= TASK OBJECTIVE =
Each line below should be quoted exactly, please.
━━━ SOURCE MATERIAL
-- ==== Sys2Proof/Machine/Dispatch.lean ====
section
/-! DEFINITION. Which meaning each instruction has. -/

namespace Sys2Proof.Machine

def exec (i : Instr) (s : State) : Host.Outcome State Fault Refusal :=
  match i with
  | .shortBroadcast length eirp msgId uid0 uid1 => Sys2Proof.Machine.execShortBroadcast length eirp msgId uid0 uid1 s
  | .directed length eirp subnet msgId addrControl => Sys2Proof.Machine.execDirected length eirp subnet msgId addrControl s
  | .shortDirected length eirp msgId uid0 uid1 => Sys2Proof.Machine.execShortDirected length eirp msgId uid0 uid1 s
  | .beacon length eirp subnet msgId => Sys2Proof.Machine.execBeacon length eirp subnet msgId s
  | .broadcast length eirp subnet msgId => Sys2Proof.Machine.execBroadcast length eirp subnet msgId s
  | .illegalAddressControl length eirp subnet msgId addrControl => Sys2Proof.Machine.execIllegalAddressControl length eirp subnet msgId addrControl s
  | .unknown length eirp byte2 frameControl byte4 byte5 => Sys2Proof.Machine.execUnknown length eirp byte2 frameControl byte4 byte5 s
  | .calculateCrc16 => Sys2Proof.Machine.execCalculateCrc16 s
  | .decodeFrame => Sys2Proof.Machine.execDecodeFrame s
  | .selfCheck => Sys2Proof.Machine.execSelfCheck s
  | .unassigned => Sys2Proof.Machine.execUnassigned s

end Sys2Proof.Machine
end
━━━━━━
= TASK SOLUTION =
-- ==== Sys2Proof/Machine/Dispatch.lean ====
section
/-! DEFINITION. Which meaning each instruction has. -/

namespace Sys2Proof.Machine

def exec (i : Instr) (s : State) : Host.Outcome State Fault Refusal :=
  match i with
  | .shortBroadcast length eirp msgId uid0 uid1 => Sys2Proof.Machine.execShortBroadcast length eirp msgId uid0 uid1 s
  | .directed length eirp subnet msgId addrControl => Sys2Proof.Machine.execDirected length eirp subnet msgId addrControl s
  | .shortDirected length eirp msgId uid0 uid1 => Sys2Proof.Machine.execShortDirected length eirp msgId uid0 uid1 s
  | .beacon length eirp subnet msgId => Sys2Proof.Machine.execBeacon length eirp subnet msgId s
  | .broadcast length eirp subnet msgId => Sys2Proof.Machine.execBroadcast length eirp subnet msgId s
  | .illegalAddressControl length eirp subnet msgId addrControl => Sys2Proof.Machine.execIllegalAddressControl length eirp subnet msgId addrControl s
  | .unknown length eirp byte2 frameControl byte4 byte5 => Sys2Proof.Machine.execUnknown length eirp byte2 frameControl byte4 byte5 s
  | .calculateCrc16 => Sys2Proof.Machine.execCalculateCrc16 s
  | .decodeFrame => Sys2Proof.Machine.execDecodeFrame s
  | .selfCheck => Sys2Proof.Machine.execSelfCheck s
  | .unassigned => Sys2Proof.Machine.execUnassigned s

end Sys2Proof.Machine
end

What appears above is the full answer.